The Pentagon hack: Twitter needs to do more to prevent future breaches

Alina Lewis • January 13, 2015, 17:18:51 IST

As most organisations have more than a single person person looking after their Twitter accounts, passwords can easily get leaked out to unauthorised people, who would find passwords passed around in emails, notepads or sticky notes.

The Pentagon hack: Twitter needs to do more to prevent future breaches

The Twitter account of the U.S. Central Command was hacked by people claiming to be sympathizers of the Islamic State militant group. Its official Twitter account was then used for sending pro-ISIS messages and two videos related to ISIS were posted.

This is not the first time that an influential Twitter account has been taken over by hackers. In the past, official Twitter accounts of politician Shashi Tharoor, the Israeli military and BBC’s weather service have also faced a similar fate. In 2013, a spate of attacks on accounts of prominent media outlets including the Associated Press, the Financial Times and The Onion, prompted the micro-blogging website to beef up its security.

But it looks like the steps it had then taken have not helped much.

As most organisations have more than a single person person looking after their Twitter accounts, passwords can easily get leaked out to unauthorised people, who can find passwords passed around in emails, notepads or sticky notes. This can be mitigated to a certain extent by creating roles for people using a shared account, the way Facebook does with Pages. This would allow them to sign into Twitter with their personal Twitter accounts without giving them access to the official login credentials of another official Twitter account. This can also tell who from the organisation is tweeting from its Twitter account.

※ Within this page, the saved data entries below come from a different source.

theorem witness_idle_state : State.reset.st = .idle ∧ State.reset.err = false ∧ State.reset.cause = 0 := by decide
theorem witness_frame_state : openState.st = .frame ∧ openState.err = false ∧ openState.cause = 0 := by decide
theorem witness_idle_keeps_crc :
    State.reset.st = .idle ∧ Instr.endFrame ≠ .start ∧
      exec .endFrame State.reset = .next (raiseSeqError .endInIdle State.reset) := ⟨rfl, by decide, rfl⟩
theorem witness_end_after_drain : State.reset.rst = false ∧ State.reset.outq = [] := by decide
theorem witness_data_in_idle_recorded :
    exec (.data 0x55#8) State.reset = .next { State.reset with err := true, cause := 1#2 } := rfl
theorem witness_end_in_idle_recorded :
    exec .endFrame State.reset = .next { State.reset with err := true, cause := 2#2 } := rfl
theorem witness_start_in_frame_recorded :
    exec .start openState = .next { openState with err := true, cause := 3#2 } := rfl
theorem witness_illegal_data : legalIn (.data 0x55#8) State.reset.st = false := by decide
theorem witness_illegal_end : legalIn .endFrame State.reset.st = false := by decide
theorem witness_illegal_start : legalIn .start openState.st = false := by decide
theorem witness_later_error :
    legalIn .endFrame (blockState .idle 0xFFFF#16 true 1 []).st = false ∧
      (blockState .idle 0xFFFF#16 true 1 []).err = true := by decide
theorem witness_error_stays :
    ({ blockState .idle 0xFFFF#16 true 1 [0x11#8] with agenda := [.sink] } : State).rst = false ∧
    (∀ u ∈ [Turn.sink].take 1, u.assertsReset = false) ∧
    runSteps 1 { blockState .idle 0xFFFF#16 true 1 [0x11#8] with agenda := [.sink] } =
      .next { blockState .idle 0xFFFF#16 true 1 [] with taken := [0x11#8] } := ⟨rfl, by decide, rfl⟩
theorem witness_step_accepts :
    currentTurn (State.reset.withFetchWord 16 0x100) = .block ∧ (State.reset.withFetchWord 16 0x100).rst = false ∧
    (State.reset.withFetchWord 16 0x100).cmdIn = 0x100#10 :: [] ∧ decode 0x100#10 = .start ∧
    need .start (State.reset.withFetchWord 16 0x100).st ≤
      Config.outqCap - (State.reset.withFetchWord 16 0x100).outq.length := by decide
/-- The boundary of acceptance: exactly the room END needs. -/
theorem witness_step_accepts_at_the_boundary :
    need .endFrame SeqState.frame ≤ Config.outqCap - (List.replicate Config.extraPlaces 0x11#8).length := by
  simp [Config.outqCap, need]
theorem witness_step_waits :
    currentTurn fullState = .block ∧ fullState.rst = false ∧ fullState.cmdIn = 0x201#10 :: [] ∧
    decode 0x201#10 = .data 0x01#8 ∧ Config.outqCap - fullState.outq.length < need (.data 0x01#8) fullState.st := by
  refine ⟨rfl, rfl, rfl, by decide, ?_⟩
  simp [fullState, blockState, need]
/-- The other side of the boundary: one place fewer than END needs. -/
theorem witness_step_waits_at_the_boundary :
    Config.outqCap - (List.replicate (Config.extraPlaces + 1) 0x11#8).length < need .endFrame SeqState.frame := by
  simp [Config.outqCap, need]
theorem witness_sink_takes :
    currentTurn { openState with agenda := [.sink] } = .sink ∧ ({ openState with agenda := [.sink] } : State).rst = false ∧
    ({ openState with agenda := [.sink] } : State).outq = 0x11#8 :: [] := by decide
theorem witness_sink_finds_nothing :
    currentTurn { State.reset with agenda := [.sink] } = .sink ∧
    ({ State.reset with agenda := [.sink] } : State).rst = false ∧
    ({ State.reset with agenda := [.sink] } : State).outq = [] := by decide
theorem witness_sink_step :
    step { State.reset with agenda := [.sink] } = .next State.reset := rfl
theorem witness_producer_turn :
    currentTurn { State.reset with agenda := [.present 0x100#10] } = .present 0x100#10 ∧
    ({ State.reset with agenda := [.present 0x100#10] } : State).rst = false := by decide
/-- A command and a sink take both enabled: DATA with one byte queued. -/
theorem witness_commute :
    ({ openState with cmdIn := [0x201#10] } : State).cmdIn = 0x201#10 :: [] ∧
    ({ openState with cmdIn := [0x201#10] } : State).outq = 0x11#8 :: [] ∧
    acceptEnabled Config.outqCap (decode 0x201#10) { openState with cmdIn := [0x201#10] } = true := by decide
theorem witness_blocked : fullState.Blocked :=
  ⟨0x201#10, [], rfl, rfl, by simp [fullState, blockState, decode, opField, dField, opNop, opStart, opData, need]⟩
theorem witness_stuck_run :
    (∀ u ∈ fullState.agenda.take 1, u ≠ .sink ∧ u.assertsReset = false) ∧ ∃ t, runSteps 1 fullState = .next t := by
  refine ⟨by decide, ?_⟩
  obtain ⟨t, ht⟩ : ∃ t, step fullState = .next t := by
    rw [step_of_low rfl]
    exact ⟨fullState, blockTurn_wait (s := fullState) (ws := []) rfl (by
      simp [acceptEnabled, fullState, blockState, decode, opField, dField, opNop, opStart, opData, need])⟩
  exact ⟨t, by simp [runSteps, ht]⟩
theorem witness_drained :
    ({ openState with agenda := [.sink, .block] } : State).rst = false ∧
    ({ openState with agenda := [.sink, .block] } : State).cmdIn = 0x300#10 :: [0x000#10] ∧
    ({ openState with agenda := [.sink, .block] } : State).agenda =
      List.replicate openState.outq.length .sink ++ .block :: [] := by decide
theorem witness_reset_turn :
    currentTurn { openState with agenda := [.reset true] } = .reset true ∧
    ∃ t, step { openState with agenda := [.reset true] } = .next t := ⟨rfl, _, rfl⟩
theorem witness_error_survives_a_step :
    ({ openState with err := true, cause := 1, cmdIn := [0x201#10] } : State).rst = false ∧
    currentTurn { openState with err := true, cause := 1, cmdIn := [0x201#10] } ≠ .reset true ∧
    ({ openState with err := true, cause := 1, cmdIn := [0x201#10] } : State).err = true ∧
    ∃ t, step { openState with err := true, cause := 1, cmdIn := [0x201#10] } = .next t :=
  ⟨rfl, by decide, rfl, _, rfl⟩
/-- END accepted: the one way other than reset from FRAME to IDLE. -/
theorem witness_frame_closed :
    ({ openState with outq := [] } : State).rst = false ∧ currentTurn { openState with outq := [] } ≠ .reset true ∧
    ({ openState with outq := [] } : State).st = .frame ∧
    step { openState with outq := [] } = .next { openState with
      st := .idle, cmdIn := [0x000#10], outq := [0x80#8, 0x7E#8, 0x0D#8, 0x0A#8] } :=
  ⟨rfl, by decide, rfl, rfl⟩
theorem witness_high_reset :
    ({ State.reset with rst := true, cmdIn := [0x100#10] } : State).rst = true ∧
    (∀ u ∈ ({ State.reset with rst := true, cmdIn := [0x100#10] } : State).agenda.take 1, u.releasesReset = false) ∧
    runSteps 1 { State.reset with rst := true, cmdIn := [0x100#10] } =
      .next { State.reset with rst := true, cmdIn := [0x100#10] } := ⟨rfl, by decide, rfl⟩
theorem witness_reset_released :
    ({ openState with rst := true, agenda := [.reset false, .block] } : State).rst = true ∧
    ({ openState with rst := true, agenda := [.reset false, .block] } : State).cmdIn = 0x300#10 :: [0x000#10] ∧
    ({ openState with rst := true, agenda := [.reset false, .block] } : State).agenda = .reset false :: .block :: [] := by
  decide
theorem witness_st_written_by_start :
    (State.reset.withFetchWord 16 0x100).rst = false ∧
    ∃ t, step (State.reset.withFetchWord 16 0x100) = .next t ∧ t.st ≠ (State.reset.withFetchWord 16 0x100).st :=
  ⟨rfl, _, rfl, by decide⟩
theorem witness_st_written_by_end :
    ∃ t, step { openState with outq := [] } = .next t ∧ t.st ≠ ({ openState with outq := [] } : State).st :=
  ⟨_, rfl, by decide⟩
theorem witness_st_written_by_reset :
    ∃ t, step { openState with agenda := [.reset true] } = .next t ∧ t.st ≠ openState.st := ⟨_, rfl, by decide⟩
theorem witness_crc_written_by_data :
    openState.rst = false ∧ ∃ t, step { openState with cmdIn := [0x201#10] } = .next t ∧ t.crc ≠ openState.crc :=
  ⟨rfl, _, rfl, by decide⟩
theorem witness_crc_written_by_start :
    ∃ t, step { blockState .idle 0xE181#16 false 0 [] with cmdIn := [0x100#10] } = .next t ∧ t.crc ≠ 0xE181#16 :=
  ⟨_, rfl, by decide⟩
theorem witness_crc_written_by_reset :
    ∃ t, step { openState with agenda := [.reset true] } = .next t ∧ t.crc ≠ openState.crc := ⟨_, rfl, by decide⟩
theorem witness_cause_written_by_error :
    (State.reset.withFetchWord 16 0x300).rst = false ∧
    ∃ t, step (State.reset.withFetchWord 16 0x300) = .next t ∧ t.cause ≠ (State.reset.withFetchWord 16 0x300).cause :=
  ⟨rfl, _, rfl, by decide⟩
theorem witness_cause_written_by_reset :
    ∃ t, step { blockState .idle 0xFFFF#16 true 2 [] with agenda := [.reset true] } = .next t ∧ t.cause ≠ 2 :=
  ⟨_, rfl, by decide⟩
/-- The invariant holds of a state with a full queue. -/
theorem witness_inv_full_queue : fullState.Inv :=
  ⟨by simp [fullState, blockState], by simp [fullState, blockState], by simp [fullState, blockState]⟩
theorem witness_inv_step : ∃ t, step State.reset = .next t := ⟨_, rfl⟩
/-- The wire is framed with one frame open and one payload byte sent. -/
theorem witness_wire_framed :
    ({ blockState .frame 0x807E#16 false 0 [0x01#8] with taken := [0xEE#8, 0xEF#8] } : State).WireFramed :=
  ⟨[], by simp [blockState], fun _ => ⟨[0x01#8], by decide, by decide⟩⟩
theorem witness_streaming :
    State.reset.st = .idle ∧
    [Instr.nop, .start, .data 1, .nop, .endFrame].filter (fun i => i ≠ .nop) = frameCommands [1] := by decide
theorem witness_refinement :
    ({ openState with agenda := [.present 0x100#10, .sink] } : State).rst = false ∧
    (∀ u ∈ ({ openState with agenda := [.present 0x100#10, .sink] } : State).agenda.take 2, u.assertsReset = false) ∧
    ∃ t, runSteps 2 { openState with agenda := [.present 0x100#10, .sink] } = .next t := ⟨rfl, by decide, _, rfl⟩
/-- The empty frame accepted, the sink taking its preamble in between. -/
theorem witness_schedule :
    ({ State.reset with cmdIn := [0x100#10, 0x300#10], agenda := [.block, .sink, .sink, .block] } : State).rst = false ∧
    (∀ u ∈ [Turn.block, .sink, .sink, .block].take 4, u.assertsReset = false ∧ u.presents = []) ∧
    ([0x100#10, 0x300#10].map decode).filter (fun i => i ≠ .nop) = frameCommands [] ∧
    ∃ t, runSteps 4 { State.reset with cmdIn := [0x100#10, 0x300#10], agenda := [.block, .sink, .sink, .block] } =
      .next t ∧ t.cmdIn = [] := ⟨rfl, by decide, by decide, _, rfl, rfl⟩
theorem witness_running_checksum :
    State.reset.st = .idle ∧ Instr.endFrame ∉ [Instr.data 1, .start] ∧ Instr.start ∉ [Instr.nop, .data 2, .endFrame] := by
  decide
theorem witness_frames_equal : encodeFrame [0x00#8] = encodeFrame [0x00#8] := rfl
theorem witness_distinct_bytes : (0x00#8 : Byte) ≠ 0x01#8 := by decide
theorem witness_zero_byte_fixed : crcUpd 0xC001#16 0x00#8 = 0xC001#16 := by decide
theorem witness_instr_wf : (Instr.data 0xFF#8).wf = true := by decide
theorem witness_data_word : (0x2AB#10 &&& 0x300#10) = 0x200#10 := by decide
theorem witness_ascii_wf : (Line.ascii ['1', '2']).wf = true := by decide
theorem witness_instance : [State.reset, openState][1]? = some openState := rfl
end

Another, albeit stronger, method of protecting Twitter passwords in an organisation is by making use of a password manager that support multi-user credentials. KeePass, for example, assigns passwords for each user of a single account without revealing the actual username and password of a Twitter account.

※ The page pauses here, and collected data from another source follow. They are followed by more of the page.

/-- A code is absorbed as if it were XORed into the register and two zero bytes followed. -/
theorem crcBytes_codeBytes (r c : Word16) : crcBytes r (codeBytes c) = crcBytes (r ^^^ c) [0#8, 0#8] := by
  have hself : crcBytes c (codeBytes c) = 0#16 := by
    rw [codeBytes, crcBytes_cons, crcBytes_cons, crcBytes_nil, crcByte_lo, ← lo_ushiftRight, crcByte_lo,
      ← BitVec.shiftRight_add, BitVec.ushiftRight_eq_zero (Nat.le_refl 16)]
  calc crcBytes r (codeBytes c)
      = crcBytes r (codeBytes c) ^^^ crcBytes c (codeBytes c) := by rw [hself, BitVec.xor_zero]
    _ = crcBytes (r ^^^ c) [0#8, 0#8] := by
      simp only [codeBytes, crcBytes_cons, crcBytes_nil, ← crcByte_xor, BitVec.xor_self]

/-- R74 law 7: a register that absorbs its own code leaves the residue, whatever the register. -/
theorem crcBytes_codeBytes_codeOf (r : Word16) : crcBytes r (codeBytes (codeOf r)) = 0xF0B8 := by
  rw [crcBytes_codeBytes, codeOf, ← BitVec.xor_assoc, BitVec.xor_self, BitVec.zero_xor]
  decide +kernel

/-! ### The code and its comparison (R73, R80) -/

theorem toNat_lo (c : Word16) : (lo c).toNat = c.toNat % 256 := by
  rw [lo, BitVec.extractLsb'_toNat, Nat.shiftRight_zero]

theorem toNat_hi (c : Word16) : (hi c).toNat = c.toNat / 256 := by
  rw [← lo_ushiftRight, toNat_lo, BitVec.toNat_ushiftRight, Nat.shiftRight_eq_div_pow]
  omega

/-- A code is determined by its two bytes. -/
theorem codeBytes_injective : Function.Injective codeBytes := by
  intro c c' h
  injection h with hlo h
  injection h with hhi
  apply BitVec.eq_of_toNat_eq
  rw [← Nat.div_add_mod c.toNat 256, ← Nat.div_add_mod c'.toNat 256, ← toNat_lo, ← toNat_lo, ← toNat_hi, ← toNat_hi, hlo, hhi]

theorem codeOf_injective : Function.Injective codeOf := fun _ _ => (BitVec.xor_left_inj _).1

/-- R80: what `verify` compares. -/
theorem verify_iff {frame : List Byte} {n : Nat} (h : n + 2 ≤ frame.length) :
    verify frame n h = true ↔ frame[n] = lo (compute (frame.take n)) ∧ frame[n + 1] = hi (compute (frame.take n)) := by
  rw [verify, codeMatches, Bool.and_eq_true, beq_iff_eq, beq_iff_eq]

/-- `verify` at `n` looks at no byte from `n + 2` on (R80). -/
theorem verify_append {frame : List Byte} {n : Nat} (h : n + 2 ≤ frame.length) (more : List Byte)
    (h' : n + 2 ≤ (frame ++ more).length) : verify (frame ++ more) n h' = verify frame n h := by
  rw [verify, verify, List.take_append_of_le_length (by omega), List.getElem_append_left (by omega),
    List.getElem_append_left (by omega)]

/-- A sequence followed by two code bytes verifies exactly when they are its code. -/
theorem verify_codeBytes_iff {s : List Byte} {c : Word16} {n : Nat} (hn : s.length = n)
    (h : n + 2 ≤ (s ++ codeBytes c).length) : verify (s ++ codeBytes c) n h = true ↔ c = compute s := by
  subst hn
  rw [verify, codeMatches_iff, List.take_left, List.getElem_append_right (Nat.le_refl _),
    List.getElem_append_right (Nat.le_add_right _ 1)]
  simp only [Nat.sub_self, Nat.add_sub_cancel_left]
  exact codeBytes_injective.eq_iff

/-- Sequences that differ in one byte have different codes. -/
theorem compute_ne_of_byte_ne {d d' : Byte} (h : d ≠ d') (pre post : List Byte) :
    compute (pre ++ d :: post) ≠ compute (pre ++ d' :: post) := by
  intro heq
  have hreg := codeOf_injective heq
  rw [crcBytes_append, crcBytes_append, crcBytes_cons, crcBytes_cons] at hreg
  exact h (crcByte_right_injective _ ((crcBytes_bijective post).injective hreg))

/-- A word with one of its bits flipped is another word. -/
theorem xor_one_shiftLeft_ne {w j : Nat} (hj : j < w) (x : BitVec w) : x ^^^ (1#w <<< j) ≠ x := by
  intro h
  have hbit := congrArg (fun y => y.getLsbD j) h
  simp [hj] at hbit

end Sys2Proof.Machine
end

section
/-! The statements about the checksum as pure functions: R70 to R74, R80. -/

namespace Sys2Proof.Proofs

open Sys2Proof.Machine

/-- Settles O7: every bit is the bit above it and the feedback where `POLY` has a 1. -/
theorem crcBitInBits : Obligations.CrcBitInBits := by
  refine ⟨fun r b => ⟨rfl, ?_, ?_, ?_, fun i hi h10 h3 => ?_⟩, rfl⟩ <;> rw [getLsbD_crcBit, getLsbD_poly (by omega)]
  · simp
  · simp
  · simp
  · simp [hi.ne, h10, h3]

/-- Settles O8: a register that absorbs its own byte ends at 0, so by linearity the byte may be XORed in first. -/
theorem crcByteTwoFormulations : Obligations.CrcByteTwoFormulations := by
  refine ⟨fun r d => ⟨rfl, ?_⟩, by decide +kernel, by decide +kernel⟩
  rw [crcByte_eq_crcByte_zero]
  have hzero (x : Word16) : crcByte x 0#8 = Nat.fold 8 (fun _ _ q => crcBit q false) x := rfl
  simp only [hzero, crcBit_false]
  rfl

/-- Settles O9: a fold over the bytes, first byte first. -/
theorem crcOfSequences : Obligations.CrcOfSequences :=
  ⟨fun _ => rfl, crcBytes_append, crcBytes_nil, fun _ _ => rfl, compute_nil, congrArg codeBytes compute_nil⟩

/-- Settles O10: XOR with all ones is the complement, and the two bytes are remainder and quotient by 256. -/
theorem codeIsComplementLowByteFirst : Obligations.CodeIsComplementLowByteFirst := by
  refine ⟨fun r => ⟨rfl, BitVec.xor_allOnes⟩, fun c => ?_, by decide +kernel, by decide +kernel, by decide +kernel⟩
  rw [codeBytes, List.map_cons, List.map_singleton, toNat_lo, toNat_hi]

/-- Settles O11: an iteration is undone by `crcUnbit`, and bytes and sequences are compositions of iterations. -/
theorem crcUpdatesAreBijections : Obligations.CrcUpdatesAreBijections :=
  ⟨fun r b => (crcUnbit_crcBit r b).symm, crcByte_bijective, crcBytes_bijective⟩

/-- Settles O12: the two bytes behind the sequence are its code. -/
theorem verifyRoundTrip : Obligations.VerifyRoundTrip :=
  fun _ h => (verify_codeBytes_iff rfl h).2 rfl

/-- Settles O13: another byte gives another code, since every update is injective, and another code is another pair of bytes. -/
theorem singleBitErrorsAreDetected : Obligations.SingleBitErrorsAreDetected := by
  have hdata (pre post : List Byte) (d : Byte) {j : Nat} (hj : j < 8) :
      compute (pre ++ (d ^^^ (1#8 <<< j)) :: post) ≠ compute (pre ++ d :: post) :=
    compute_ne_of_byte_ne (xor_one_shiftLeft_ne hj d) pre post
  refine ⟨fun pre post d j hj => hdata pre post d hj, fun pre post d j hj h => ?_, fun s j hj h => ?_⟩
  · rw [Bool.eq_false_iff, Ne, verify_codeBytes_iff (by simp; omega)]
    exact (hdata pre post d hj).symm
  · rw [Bool.eq_false_iff, Ne, verify_codeBytes_iff rfl]
    exact xor_one_shiftLeft_ne hj (compute s)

If you don’t belong to an organisation and you can swear that you’ve never shared your login credentials with a second person, the only way to to protect your Twitter account from being compromised is by creating a strong password. While Twitter encourages users to create passwords that are difficult to guess, it must not accept flimsy passwords at the time when users create an account. Using numbers and special characters should be mandatory while choosing a password in order to prevent a potential security breach.